Synergistically Active Piezoelectrical H₂ O₂ Production Composite Film Achieved from a Catalytically Inert PVDF-HFP Matrix and SiO₂ Fillers

Local and decentralized H₂ O₂ production via a piezoelectrical process promises smart biological utilization as well as environmental benefits. However, stable, bio/environmentally safe, and easily applied H₂ O₂ generation materials are still lacking. Here, we report a novel flexible H₂ O₂ generation polymeric film composed of catalytically inert PVDF-HFP (Poly(vinylidene fluoride-co-hexafluoropropylene)) matrix and SiO₂ nanoparticle fillers.
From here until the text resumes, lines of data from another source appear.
/-- The three fields of the layout `DHI` make the byte again (30_encoding.md R92). -/
theorem sync_append_pad_append_high (b : Byte) :
    BitVec.ofBool (b.getLsbD 7) ++ b.extractLsb' 3 4 ++ b.extractLsb' 0 3 = b := by
  rw [← extractLsb'_sync, BitVec.extractLsb'_append_extractLsb'_eq_extractLsb' (show 7 = 3 + 4 from rfl),
    BitVec.extractLsb'_append_extractLsb'_eq_extractLsb' (show 3 = 0 + 3 from rfl)]
  exact BitVec.extractLsb'_eq_self

theorem encodeByte_decodeData (pending : Bool) (b : Byte) : encodeByte (decodeData pending b) = b := by
  have twoFields := sync_append_low b
  have threeFields := sync_append_pad_append_high b
  obtain ⟨sync, dec⟩ | ⟨sync, -, dec⟩ | ⟨sync, -, dec⟩ := decodeData_cases pending b <;> rw [dec]
  · rwa [sync] at threeFields
  · rwa [sync] at twoFields
  · rwa [sync] at twoFields

/-! ### The statements of the family -/

/-- Settles O1: in the format it is read in, each format's decoder inverts the encoder. -/
theorem decodeOfEncode : Obligations.DecodeOfEncode := by
  unfold Obligations.DecodeOfEncode
  intro i f rest wf read
  rw [encode, List.singleton_append]
  cases f with
  | cmd => rw [decode_cmd_cons, decodeCommand_encodeByte (readIn_cmd i ▸ read) wf]
  | data pending => rw [decode_data_cons, decodeData_encodeByte read]

/-- Settles O2: the operation is what the format's decoder reads. -/
theorem everyByteDecodesAndEncodesBack : Obligations.EveryByteDecodesAndEncodesBack := by
  unfold Obligations.EveryByteDecodesAndEncodesBack
  intro f b rest
  cases f with
  | cmd =>
    have read := (readIn_cmd (decodeCommand b)).trans (decodeCommand_isCommand b)
    exact ⟨_, decode_cmd_cons b rest, decodeCommand_wellFormed b, read, congrArg ([·]) (encodeByte_decodeCommand b)⟩
  | data pending =>
    exact ⟨_, decode_data_cons pending b rest, decodeData_wellFormed pending b, decodeData_readIn pending b,
      congrArg ([·]) (encodeByte_decodeData pending b)⟩

/-- Settles O3: each word is the encoding of the operation it stands for, so O1 reads it back. -/
theorem specWordsDecode : Obligations.SpecWordsDecode := by
  unfold Obligations.SpecWordsDecode
  exact ⟨decodeOfEncode .cmdStart .cmd [] rfl rfl, decodeOfEncode .cmdRate10 .cmd [] rfl rfl,
    decodeOfEncode .cmdHandshake .cmd [] rfl rfl, decodeOfEncode (.decHi 0b0000#4 0b101#3) (.data true) [] rfl rfl,
    decodeOfEncode (.decLo 0b0101010#7) (.data true) [] rfl rfl,
    decodeOfEncode (.decDrop 0b0101010#7) (.data false) [] rfl rfl⟩

end Sys2Proof

/-! ## Decoding, byte by byte

What the decoder does with a byte in each of its states, for every state of the block: the session is not looked at. -/

namespace Sys2Proof.Machine

variable {s : State}

/-- Settles O21: `exec` runs the latch, which reads neither `pad` nor the decoder's state. -/
theorem decHiLatches : Obligations.DecHiLatches := by
  unfold Obligations.DecHiLatches
  exact fun pad h s => rfl

/-- `s` once `DEC.LO l` has written its Sample to the host ring, which is still to be counted. -/
def State.lowWritten (l : BitVec 7) (s : State) : State :=
  hsWrite (assemble s.decHigh l).toCell { s with decPending := false }

theorem exec_decLo_of_pending (l : BitVec 7) (pending : s.decPending = true) :
    exec (.decLo l) s = .next (bpCount (s.lowWritten l)) :=
  if_pos pending

theorem exec_decLo_of_idle (l : BitVec 7) (idle : s.decPending = false) : exec (.decLo l) s = .fault .notEnabled :=
  if_neg (by simp [idle])

theorem exec_decDrop_of_idle (l : BitVec 7) (idle : s.decPending = false) : exec (.decDrop l) s = .next s :=
  if_neg (by simp [idle])

theorem exec_decDrop_of_pending (l : BitVec 7) (pending : s.decPending = true) :
    exec (.decDrop l) s = .fault .notEnabled :=
  if_pos pending

/-- Settles O23, by the branch `DEC.DROP` takes in the idle state. -/
theorem decDropDiscards : Obligations.DecDropDiscards := by
  unfold Obligations.DecDropDiscards
  exact fun l s idle => exec_decDrop_of_idle l idle

/-- Settles O24, by the decoder state each of the two is not enabled in. -/
theorem lowByteNeedsItsDecoderState : Obligations.LowByteNeedsItsDecoderState := by
  unfold Obligations.LowByteNeedsItsDecoderState
  exact fun l s => ⟨exec_decLo_of_idle l, exec_decDrop_of_pending l⟩

/-! ### The two bytes of a Frame -/

theorem decodeData_encHi (pending : Bool) (v : Cell16) :
    decodeData pending (encHi v) = .decHi 0 (v.extractLsb' 7 3) :=
  decodeData_encodeByte_decHi pending 0 (v.extractLsb' 7 3)

theorem decodeData_encLo (pending : Bool) (v : Cell16) :
    decodeData pending (encLo v) = if pending then .decLo (v.extractLsb' 0 7) else .decDrop (v.extractLsb' 0 7) :=
  decodeData_sync_zero pending (v.extractLsb' 0 7)

theorem encHi_toNat (v : Cell16) : (encHi v).toNat = 0x80 ||| ((v.toNat >>> 7) &&& 0x07) := by
  rw [encHi, BitVec.toNat_append, BitVec.extractLsb'_toNat, Nat.and_two_pow_sub_one_eq_mod _ 3]
  rfl

theorem encLo_toNat (v : Cell16) : (encLo v).toNat = v.toNat &&& 0x7F := by
  rw [encLo, BitVec.toNat_append, BitVec.extractLsb'_toNat, Nat.and_two_pow_sub_one_eq_mod _ 7]
  simp

/-- The high byte of a Frame is `0x80` to `0x87`: its padding is zero (40_frame_codec.md R122). -/
theorem encHi_toNat_mem (v : Cell16) : 0x80 ≤ (encHi v).toNat ∧ (encHi v).toNat ≤ 0x87 := by
  have low : (v.toNat >>> 7) &&& 0x07 < 2 ^ 7 := Nat.and_le_right.trans_lt (by decide)
  have three : (v.toNat >>> 7) &&& 0x07 ≤ 7 := Nat.and_le_right
  rw [encHi_toNat, ← Nat.two_pow_add_eq_or_of_lt low 1]
  omega

/-- Settles O4: the fields of the two layouts, as numbers. -/
theorem encoderFormula : Obligations.EncoderFormula := by
  unfold Obligations.EncoderFormula
  exact fun v => ⟨encHi_toNat v, encLo_toNat v, encHi_toNat_mem v, Nat.le_of_lt_succ (encLo_toNat_lt v)⟩

/-- `s` once the high byte of the Frame of `v` has been latched. -/
def State.latched (v : Sample) (s : State) : State := { s with decHigh := v.toCell.extractLsb' 7 3, decPending := true }

/-- `s` once both bytes of the Frame of `v` have been decoded: the Sample is in the host ring and counted. -/
def State.delivered (v : Sample) (s : State) : State :=
  Machine.bpCount (hsWrite v.toCell { s.latched v with decPending := false })

@[simp] theorem latched_decPending (v : Sample) : (s.latched v).decPending = true := rfl
@[simp] theorem latched_hConn (v : Sample) : (s.latched v).hConn = s.hConn := rfl
@[simp] theorem latched_hsWriteCell (v : Sample) : (s.latched v).hsWriteCell = s.hsWriteCell := rfl
@[simp] theorem delivered_decPending (v : Sample) : (s.delivered v).decPending = false := by simp [State.delivered]
@[simp] theorem delivered_hConn (v : Sample) : (s.delivered v).hConn = s.hConn := by simp [State.delivered]
@[simp] theorem delivered_hsHead (v : Sample) : (s.delivered v).hsHead = ringSucc s.cfg.hsN s.hsHead := by
  simp [State.delivered, State.latched]

theorem delivered_hsRead (v : Sample) : (s.delivered v).hsRead s.hsWriteCell = v.toCell :=
  hsRead_bpCount_hsWrite (s := { s.latched v with decPending := false }) v.toCell

theorem exec_encHi (v : Sample) (s : State) :
    exec (decodeData s.decPending (encHi v.toCell)) s = .next (s.latched v) := by
  rw [decodeData_encHi]
  rfl

theorem exec_encLo_of_latched (v : Sample) (s : State) :
    exec (decodeData (s.latched v).decPending (encLo v.toCell)) (s.latched v) = .next (s.delivered v) := by
  rw [decodeData_encLo, latched_decPending, if_pos rfl, exec_decLo_of_pending _ rfl]
  simp only [State.delivered, State.lowWritten, State.latched, assemble_extractLsb']

/-- Settles O5: the high byte is latched, and the low byte makes the Sample again with it. -/
theorem frameRoundTrip : Obligations.FrameRoundTrip := by
  unfold Obligations.FrameRoundTrip
  exact fun v s => ⟨s.latched v, s.delivered v, exec_encHi v s, latched_decPending v, exec_encLo_of_latched v s,
    delivered_decPending v, delivered_hsRead v, delivered_hsHead v⟩

end Sys2Proof.Machine

/-! ## Streams of Frames at a connected host

A stream is taken apart one Frame, or one lone byte of a Frame, at a time; `feed` of what is left goes on from the state
that leaves. -/

namespace Sys2Proof.Machine

variable {s : State} {bs : List Byte}

theorem feed_cons {b : Byte} {t : State} (connected : s.hConn = .connected)
    (rx : exec (decodeData s.decPending b) s = .next t) :
    feed (b :: bs) s = (feed bs t).map fun r => (r.1, deliveredBy s t b ++ r.2) := by
  have done : perform (.hostRx b) s = .next t :=
    (perform_of_enabled rfl).trans ((opHostRx_of_connected b connected).trans rx)
  rw [feed, done]

/-- A high byte delivers nothing by itself, in either decoder state (40_frame_codec.md R123). -/
theorem feed_encHi (v : Sample) (connected : s.hConn = .connected) :
    feed (encHi v.toCell :: bs) s = feed bs (s.latched v) := by
  have nothing : deliveredBy s (s.latched v) (encHi v.toCell) = [] := by simp [deliveredBy, decodeData_encHi]
  simp [feed_cons connected (exec_encHi v s), nothing]

/-- A low byte whose high byte is missing is discarded (40_frame_codec.md R125). -/
theorem feed_encLo_of_idle (v : Sample) (connected : s.hConn = .connected) (idle : s.decPending = false) :
    feed (encLo v.toCell :: bs) s = feed bs s := by
  have dec : decodeData s.decPending (encLo v.toCell) = .decDrop (v.toCell.extractLsb' 0 7) := by
    simp [decodeData_encLo, idle]
  have nothing : deliveredBy s s (encLo v.toCell) = [] := by simp [deliveredBy, dec]
  simp [feed_cons connected (dec ▸ exec_decDrop_of_idle _ idle), nothing]

/-- A Frame delivers its Sample, in either decoder state, and then what follows it is fed (40_frame_codec.md R126). -/
theorem feed_frame {v : Sample} {t : State} {xs : List Cell16} (connected : s.hConn = .connected)
    (after : feed bs (s.delivered v) = some (t, xs)) :
    feed (encHi v.toCell :: encLo v.toCell :: bs) s = some (t, v.toCell :: xs) := by
  have sample : deliveredBy (s.latched v) (s.delivered v) (encLo v.toCell) = [v.toCell] := by
    simp [deliveredBy, decodeData_encLo, delivered_hsRead]
  rw [feed_encHi v connected, feed_cons (s := s.latched v) connected (exec_encLo_of_latched v s), after, sample]
  rfl

theorem stream_cons (v : Sample) (vs : List Sample) :
    stream (v :: vs) = encHi v.toCell :: encLo v.toCell :: stream vs := rfl

/-- A stream fed whole, in either decoder state (40_frame_codec.md R127 item 1). -/
theorem feed_stream (vs : List Sample) (connected : s.hConn = .connected) :
    ∃ t, feed (stream vs) s = some (t, vs.map Sample.toCell) ∧
      (s.decPending = false ∨ vs ≠ [] → t.decPending = false) := by
  induction vs generalizing s with
  | nil => exact ⟨s, rfl, by simp⟩
  | cons v vs ih =>
    obtain ⟨t, fed, idle⟩ := ih (s := s.delivered v) (by simpa)
    exact ⟨t, feed_frame connected fed, fun _ => idle (.inl (delivered_decPending v))⟩

/-- A stream without its first `n` bytes: after an odd number of them the remainder starts with a low byte, which is
discarded (40_frame_codec.md R127 item 2). -/
theorem feed_stream_drop (vs : List Sample) (n : Nat) (connected : s.hConn = .connected) (idle : s.decPending = false) :
    ∃ t, feed ((stream vs).drop n) s = some (t, (vs.drop ((n + 1) / 2)).map Sample.toCell) := by
  induction vs generalizing n with
  | nil => exact ⟨s, by simp [stream, feed]⟩
  | cons v vs ih =>
    match n with
    | 0 =>
      obtain ⟨t, fed, -⟩ := feed_stream (v :: vs) connected
      exact ⟨t, fed⟩
    | 1 =>
      obtain ⟨t, fed, -⟩ := feed_stream vs connected
      exact ⟨t, (feed_encLo_of_idle v connected idle).trans fed⟩
    | n + 2 =>
      rw [show (n + 2 + 1) / 2 = (n + 1) / 2 + 1 by omega]
      exact ih n

/-- A stream without its `p`-th byte: a low byte left alone is discarded, a high byte left alone is replaced by the next
Frame's (40_frame_codec.md R127 item 3). -/
theorem feed_stream_eraseIdx (vs : List Sample) (p : Nat) (connected : s.hConn = .connected)
    (idle : s.decPending = false) :
    ∃ t, feed ((stream vs).eraseIdx p) s = some (t, (vs.eraseIdx (p / 2)).map Sample.toCell) := by
  induction vs generalizing s p with
  | nil => exact ⟨s, by simp [stream, feed]⟩
  | cons v vs ih =>
    match p with
    | 0 =>
      obtain ⟨t, fed, -⟩ := feed_stream vs connected
      exact ⟨t, (feed_encLo_of_idle v connected idle).trans fed⟩
    | 1 =>
      obtain ⟨t, fed, -⟩ := feed_stream (s := s.latched v) vs connected
      exact ⟨t, (feed_encHi v connected).trans fed⟩
    | p + 2 =>
      obtain ⟨t, fed⟩ := ih (s := s.delivered v) p (by simpa) (by simp)
      rw [show (p + 2) / 2 = p / 2 + 1 by omega]
      exact ⟨t, feed_frame connected fed⟩

/-- Settles O25, by induction over the Samples of the stream for each of the three ways to feed it. -/
theorem resynchronisation : Obligations.Resynchronisation := by
  unfold Obligations.Resynchronisation
  refine fun vs s connected => ⟨?whole, fun idle n => feed_stream_drop vs n connected idle,
    fun idle p _ => feed_stream_eraseIdx vs p connected idle⟩
  obtain ⟨t, fed, ends⟩ := feed_stream vs connected
  exact ⟨t, fed, fun nonempty => ends (.inr nonempty)⟩

end Sys2Proof.Machine

/-! ## What `DEC.LO` does to the host ring and to the controller -/

namespace Sys2Proof.Machine

variable {s : State}

/-! ### A count, by what it starts (43_backpressure.md R191, R193, R194) -/

theorem bpCount_of_starts (starts : bpStarts s = true) : bpCount s = bpAccept { s with bpCount := 0 } := by
  obtain ⟨hit, idle⟩ : thresholdHit s = true ∧ s.dspBusy = false := by simpa [bpStarts] using starts
  rw [bpCount, if_pos hit, bpReq, if_neg (by simp [idle])]

theorem bpCount_of_not_starts (starts : bpStarts s = false) :
    bpCount s = { s with bpCount := if thresholdHit s then 0 else s.bpCount + 1 } := by
  rw [bpCount_eq, starts]
  cases hit : thresholdHit s with
  | false => simp
  | true =>
    have busy : s.dspBusy = true := by simpa [bpStarts, hit] using starts
    simp [busy]

/-- The captured window is the ring's most recent Samples (43_backpressure.md R193, 41_ring_buffers.md R147). -/
theorem winRead_bpAccept_in {j : Nat} (hj : j < min s.cfg.w s.hsCount) :
    (bpAccept s).winRead j = s.hsRead (s.recentCell (min s.cfg.w s.hsCount) j) := by
  have captured := memRead_memWriteFrom_in (readRecent s (min s.cfg.w s.hsCount)) s.win 0 j (by simpa using hj)
  rw [Nat.zero_add, readRecent_getElem] at captured
  simp [State.winRead, captured]

theorem winRead_bpAccept_out {a : Nat} (ha : min s.cfg.w s.hsCount ≤ a) : (bpAccept s).winRead a = s.winRead a := by
  have untouched := memRead_memWriteFrom_out (readRecent s (min s.cfg.w s.hsCount)) s.win 0 a (.inr (by simpa using ha))
  simp [State.winRead, untouched]

/-- The assembled Sample as a number (40_frame_codec.md R124). -/
theorem assemble_toCell_toNat (h : BitVec 3) (l : BitVec 7) :
    (assemble h l).toCell.toNat = (h.toNat <<< 7) ||| l.toNat := by
  rw [Sample.toCell, BitVec.toNat_setWidth_of_le (by decide), assemble, BitVec.toNat_append]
The film is bio-/environmentally benign at resting states, but effectively produces H₂ O₂ upon ultrasonic motivation at a production rate of 492 μmol $g_{{\mathrm{SiO}}_2}^{-1}$ in one hour. Experimental and simulation methods in combination indicate that the effective H₂ O₂ generation capabilities stem from the synergistic existence of piezoelectrical fields and the air-liquid-solid three-phase regions around the porous film. The chemical conversions are motivated by the adsorbed charges. The silicon hydroxyl groups properly stabilize the *OOH intermediate and facilitate the chemical conversions of 2e^- ORR of ambient O₂ . We expect the report to inspire H₂ O₂ piezoelectrical generation materials and promote the novel production strategies of H₂ O₂ as well as piezoelectrical functional materials.